▸ **WHAT YOU ARE ASKED TO DO**
Would you please transcribe, exactly as written, the lines of the entries below starting at the one that holds "namespace Sys2Proof.Machine" and ending at the one that holds "if serves n", both included?

▸ **RECORDS FOR PROCESSING**
-- ==== Sys2Proof/Machine/Ground.lean ====
section
/-! DEFINITION. The ground engine GE (R331 to R357): inputs and fusion, GND and the row tracks, the row decisions with sections
and doses, the coverage map and the job.  The doses handed over wait in the chain engines (chapter 14). -/

namespace Sys2Proof.Machine

/-- The hidden state of the ground engine changed. -/
def Dev.updGe (d : Dev) (f : Ge → Ge) : Dev := { d with ge := f d.ge }

/-- Whether an input last seen at `t` is fresh within `ns`. -/
def Dev.fresh (d : Dev) (t : Option Nat) (ns : Nat) : Bool := t.any (fun t => decide (d.wall < t + ns))

/-! ### The dose ledger (R354) -/

/-- Node `m`'s hidden state. -/
def Dev.nodeOf (d : Dev) (m : Nat) : NodeSt := Tab.get {} d.nodes m

/-- Node `m`'s hidden state changed. -/
def Dev.updNode (d : Dev) (m : Nat) (f : NodeSt → NodeSt) : Dev := { d with nodes := Tab.upd {} d.nodes m f }

/-- The node within its chain's NODES_CFG that serves row `n` (R369). -/
def Dev.rowNode (d : Dev) (n : Nat) : Option Nat :=
  let serves (m : Nat) : Bool := d.n (el Obj.ROW m) == n && decide ((m - 1) % 32 < d.n (at' Obj.NODES_CFG ((m - 1) / 32)))
  if serves n then some n else ((List.range 128).map (· + 1)).find? serves

/-- `k` doses of row `n` missed, `c` of them cancelled; the first miss after a confirmed dose is reported (R354).  `open_` of
them had counted as pending. -/
def Dev.doseMiss (d : Dev) (n k c open_ : Nat) : Dev :=
  if k = 0 ∨ n = 0 then d
  else
    let d1 := ((d.addWrap (el Obj.MISSED_8082 n) k).addWrap (el Obj.CANCELLED n) c).setO (el Obj.PENDING n)
      (wrapU32 (d.o (el Obj.PENDING n) - open_))
    if (d1.rowOf n).missed then d1
    else ((d1.updRow n (fun r => { r with missed := true })).event 0xB6).raise 0x8038 false { addr := n, ini := 0x28, acc := 0 }

/-- `k` doses of row `n` reported metered (R354, R371). -/
def Dev.doseMetered (d : Dev) (n k : Nat) : Dev :=
  if k = 0 ∨ n = 0 then d
  else ((d.addWrap (el Obj.CONFIRMED n) k).setO (el Obj.PENDING n) (wrapU32 (d.o (el Obj.PENDING n) - k))).updRow n
    (fun r => { r with missed := false })

/-- A dose with command coordinate `c` handed to the chain engine (R353, R374). -/
def Dev.handOver (d : Dev) (n : Nat) (c : Int) : Dev :=
  let t : TrackId := .row (Fin.ofNat 128 (n - 1))
  let d1 := d.addWrap (el Obj.COMMANDED n)
  let late := decide (t.diff (d.value t) c ≤ 0)
  match d1.rowNode n with
  | some m =>
    if late || d1.o (el Obj.NODE_STATE m) == 4 then d1.doseMiss n 1 0 0
    else (d1.addWrap (el Obj.PENDING n)).updNode m (fun x => { x with wait := insertBy (fun a b => decide (a ≤ b)) c x.wait })
  | none => d1.doseMiss n 1 0 0

/-- GE cancels the doses of row `n` (R354, R372): those that wait go at once, those sent through CANCEL_SEQ of the oldest whose
coordinate has not been reached. -/
def Dev.cancelDoses (d : Dev) (n : Nat) : Dev :=
  match d.rowNode n with
  | none => d
  | some m =>
    let x := d.nodeOf m
    let k := x.wait.length
    let t : TrackId := .row (Fin.ofNat 128 (n - 1))
    let oldest := (x.out.find? (fun e => decide (0 < t.diff (d.value t) e.2.2))).map (fun e => e.1)
    (d.updNode m (fun x => { x with wait := [], cancel := if oldest.isSome then oldest else x.cancel })).doseMiss n k k k

/-- Waiting doses whose coordinate the row has reached are missed (R372). -/
def Dev.dosesReached (d : Dev) (m : Nat) : Dev :=
  let n := d.n (el Obj.ROW m)
  let x := d.nodeOf m
  if n = 0 ∨ x.wait = [] ∨ !(d.b Obj.ROW_VALID) then d
  else
    let t : TrackId := .row (Fin.ofNat 128 (n - 1))
    let keep := x.wait.filter (fun c => decide (0 < t.diff (d.value t) c))
    let k := x.wait.length - keep.length
    if k = 0 then d else ((d.updNode m (fun x => { x with wait := keep })).doseMiss n k 0 k).event 0xC7

/-! ### Sections (R342, R350, R352) -/

/-- The firmware slot of row `n`'s switch-on or switch-off (R352). -/
def sectionSlot (n : Nat) (on : Bool) : Nat := 160 + 2 * (n - 1) + if on then 0 else 1

/-- The slots of row `n` carry its earliest pending transition of each kind, or are disarmed (R352). -/
def Dev.armRow (d : Dev) (n : Nat) : Dev :=
  [true, false].foldl (fun d on =>
    let s := sectionSlot n on
    match (d.rowOf n).queue.find? (fun p => p.2 == on) with
    | some p =>
      if (d.slotOf s).armed && d.o (slotKey Obj.TARGET_3200 s) == p.1 then d
      else
        ((((((d.setO (slotKey Obj.TRACK_3200 s) (0x7F + n : Nat)).setO (slotKey Obj.TARGET_3200 s) p.1).setO
          (slotKey Obj.QUALIFIER_3200 s) 1).setO (slotKey Obj.ACTION s) 4).setO (slotKey Obj.ARG s)
          ((n - 1 : Nat) + 128 * b2i on)).slotClear s).slotArmed s true false
    | none => d.when ((d.slotOf s).armed) (fun d => d.slotArmed s false false)) d

/-- After an update of row `n`: the transitions whose target the value has reached fire in ascending order, and the slots carry
the next ones (R352). -/
def Dev.fireRow (d : Dev) (n : Nat) : Nat → Dev
  | 0 => d.armRow n
  | k + 1 =>
    let t : TrackId := .row (Fin.ofNat 128 (n - 1))
    match (d.rowOf n).queue with
    | [] => d.armRow n
    | (c, on) :: _ =>
      if 0 < t.diff (d.value t) c then d.armRow n
      else ((d.armRow n).slotFire t (sectionSlot n on) true false false).fireRow n k

/-- The row's section off by direct write, its slots disarmed, its queue emptied and its doses cancelled (R342, R352). -/
def Dev.killRow (d : Dev) (n : Nat) : Dev :=
  let r := d.rowOf n
  let idle := !(bitOf (d.o (el Obj.ROW_STATE n)) 0) && r.queue.isEmpty && !r.on && r.dose.isNone &&
    (d.rowNode n).all (fun m => (d.nodeOf m).wait.isEmpty && (d.nodeOf m).out.isEmpty)
  if idle then d
  else (((d.setSection n false).updRow n (fun r => { r with queue := [], on := false, dose := none })).armRow n).cancelDoses n

/-- T_CYC of the chain that carries row `n`, µs; 0 without a node. -/
def Dev.rowCycle (d : Dev) (n : Nat) : Nat :=
  match d.rowNode n with
  | some m => d.n (at' Obj.T_CYC ((m - 1) / 32))
  | none => 0

/-- T_LA with a chain cycle, µs (R350). -/
def Dev.lookAhead (d : Dev) (cyc : Nat) : Nat :=
  max (max (d.n Obj.LAT_ON) (d.n Obj.LAT_OFF) * 1000 + cyc) (d.n Obj.DOSE_LAT + 2 * cyc) + 1000

/-- A transition of row `n` at `g` to `on`, with rate `v` (R352); the answer is the state the strip then has. -/
def Dev.transition (d : Dev) (n : Nat) (g v : Int) (on : Bool) : Dev × Bool :=
  let t : TrackId := .row (Fin.ofNat 128 (n - 1))
  let lat := (if on then d.n Obj.LAT_ON else d.n Obj.LAT_OFF) * 2000 + d.rowCycle n
  let c := t.wrap (g - roundDiv (v * lat) 2000000)
  let q := (d.rowOf n).queue
  if t.diff (d.value t) c < 1 then (((d.setSection n on).addSat Obj.LATE_SWITCHES).event 0xB5, on)
  else match q.getLast? with
    | some l =>
      if t.diff l.1 c ≤ 0 then ((d.updRow n (fun r => { r with queue := r.queue.dropLast })).armRow n, on)
      else if 8 ≤ q.length then ((d.event 0xBD).raise 0x8039 false { addr := n, ini := 0x28, acc := 0 }, l.2)
      else ((d.updRow n (fun r => { r with queue := r.queue ++ [(c, on)] })).armRow n, on)
    | none => ((d.updRow n (fun r => { r with queue := [(c, on)] })).armRow n, on)

/-! ### Decisions (R344 to R351, R353) -/

/-- The map's geometry (R343). -/
def Dev.mapGeo (d : Dev) : MapGeo :=
  { cell := d.o Obj.CELL_SIZE, e0 := d.o Obj.MAP_E0, n0 := d.o Obj.MAP_N0, w := d.o Obj.MAP_W, h := d.o Obj.MAP_H }

/-- P_n in 2^-16 mm (R333). -/
def Dev.rowPos (d : Dev) (n : Nat) : Int × Int :=
  let p := rot d.ge.theta (d.o (el Obj.ROW_X n) * 65536) (d.o (el Obj.ROW_Y n) * 65536)
  (d.ge.e + p.1, d.ge.n + p.2)

/-- u_n in 2^-32 turn: the direction of motion of row `n` (R333); speeds in µm/s. -/
def Dev.rowDir (d : Dev) (n : Nat) : Int :=
  let om := d.o Obj.YAW_RATE_8000
  let v := d.o TrackId.gnd.rateKey * 100
  d.ge.theta + 65536 * (angleOf (om * d.o (el Obj.ROW_X n) / 1000) (v - om * d.o (el Obj.ROW_Y n) / 1000) : Nat)

/-- The rate of a point (R349, R351): counts, and whether a marked cell gave BASE_RATE. -/
def Dev.rateAt (d : Dev) (q : Int × Int) : Nat × Bool :=
  let base := d.n Obj.BASE_RATE
  match d.n Obj.RATE_SOURCE with
  | 0 => match gridCell (d.block Obj.RX_GRID) q with
    | some i => if d.marked 1 (gridBase + i / 4) then (base, true) else ((gridRate (d.block Obj.RX_GRID) i).getD base, false)
    | none => (base, false)
  | 1 => (d.ge.tcRate.getD base, false)
  | _ => (base, false)

/-- The notices that an overlap test raises: a sample outside the map, and cells that read applied by their mark (R345). -/
def Dev.overlapNotices (d : Dev) (outside : Bool) (poisoned : Nat) : Dev :=
  ((d.addSat Obj.POISONED_CELLS poisoned).consumed poisoned).when (outside && !d.ge.outsideShown) (fun d =>
    ((d.updGe (fun g => { g with outsideShown := true })).event 0xBB).raise 0x8034 false { ini := 0x28, acc := 1 })

/-- The state of a point at `g` of row `n` (R351 want): on or off, the rate, and bits 2 to 6 of ROW_STATE. -/
def Dev.want (d : Dev) (n : Nat) (g r : Int) : Dev × Bool × Nat × Nat :=
  let u := d.rowDir n
  let p := d.rowPos n
  let s := rot u ((g - r) * 65536 / 10) 0
  let q : Int × Int := ((p.1 + s.1) / 65536, (p.2 + s.2) / 65536)
  let (rate, marked) := d.rateAt q
  let d0 := (d.when marked (fun d => d.consumed)).when (marked && !d.ge.baseShown) (fun d =>
    ((d.updGe (fun g => { g with baseShown := true })).event 0xB7).raise 0x8035 false { ini := 0x28, acc := 1 })
  let bits := (if rate = 0 then 16 else 0) + (if marked then 32 else 0)
  if !(d0.b Obj.MASTER) || !(d0.b (el Obj.ROW_ENABLE n)) || rate == 0 then (d0, false, rate, bits)
  else if d0.o Obj.SECTION_SOURCE = 2 then (d0, true, rate, bits)
  else if d0.o Obj.SECTION_SOURCE = 1 then (d0, d0.ge.tcRows.contains n, rate, bits)
  else if !(d0.b Obj.POS_VALID) then (d0, d0.b Obj.LOSS_ACTION, rate, bits + 64)
  else
    let width := d0.o (el Obj.ROW_WIDTH n)
    let five := samples (p.1 + s.1, p.2 + s.2) u width |>.map (fun x => (x.1 + q.1 - (p.1 + s.1), x.2 + q.2 - (p.2 + s.2)))
    let bp := !(d0.markedIn 1 boundaryBase (wordsOf (d0.block Obj.BOUNDARIES).length)).isEmpty
    let d1 := (d0.when bp (fun d => d.consumed)).when (bp && d0.o Obj.BOUNDARY_STATUS != 2) (fun d =>
      ((d.setO Obj.BOUNDARY_STATUS 2).event 0xBA).raise 0x8236 true { ini := 0x28, acc := 1 })
    let ps := polygons (d1.block Obj.BOUNDARIES)
    let inField := if bp then false
      else (if d1.b Obj.BOUNDARY_TEST then five else (five.drop 2).take 1).all (permitted ps (d1.b Obj.HEADLAND_APPLY))
    if !inField then (d1, false, rate, bits + 4)
    else
      let cells := five.map (cellOf d1.mapGeo)
      let marks := cells.filterMap (fun c => c.filter (fun c => d1.marked 1 (c / 32)))
      let c := (cells.filter (fun c => c.any (fun c => d1.marked 1 (c / 32) || d1.ge.map.contains c))).length
      let d2 := d1.overlapNotices (cells.contains none) marks.length
      let off := d2.n Obj.OFF_COUNT
      if off ≤ c ∨ (!(d2.rowOf n).on ∧ off < c + 2) then (d2, false, rate, bits + 8) else (d2, true, rate, bits)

▸ **TASK ANSWER**
namespace Sys2Proof.Machine

/-- The hidden state of the ground engine changed. -/
def Dev.updGe (d : Dev) (f : Ge → Ge) : Dev := { d with ge := f d.ge }

/-- Whether an input last seen at `t` is fresh within `ns`. -/
def Dev.fresh (d : Dev) (t : Option Nat) (ns : Nat) : Bool := t.any (fun t => decide (d.wall < t + ns))

/-! ### The dose ledger (R354) -/

/-- Node `m`'s hidden state. -/
def Dev.nodeOf (d : Dev) (m : Nat) : NodeSt := Tab.get {} d.nodes m

/-- Node `m`'s hidden state changed. -/
def Dev.updNode (d : Dev) (m : Nat) (f : NodeSt → NodeSt) : Dev := { d with nodes := Tab.upd {} d.nodes m f }

/-- The node within its chain's NODES_CFG that serves row `n` (R369). -/
def Dev.rowNode (d : Dev) (n : Nat) : Option Nat :=
  let serves (m : Nat) : Bool := d.n (el Obj.ROW m) == n && decide ((m - 1) % 32 < d.n (at' Obj.NODES_CFG ((m - 1) / 32)))
  if serves n then some n else ((List.range 128).map (· + 1)).find? serves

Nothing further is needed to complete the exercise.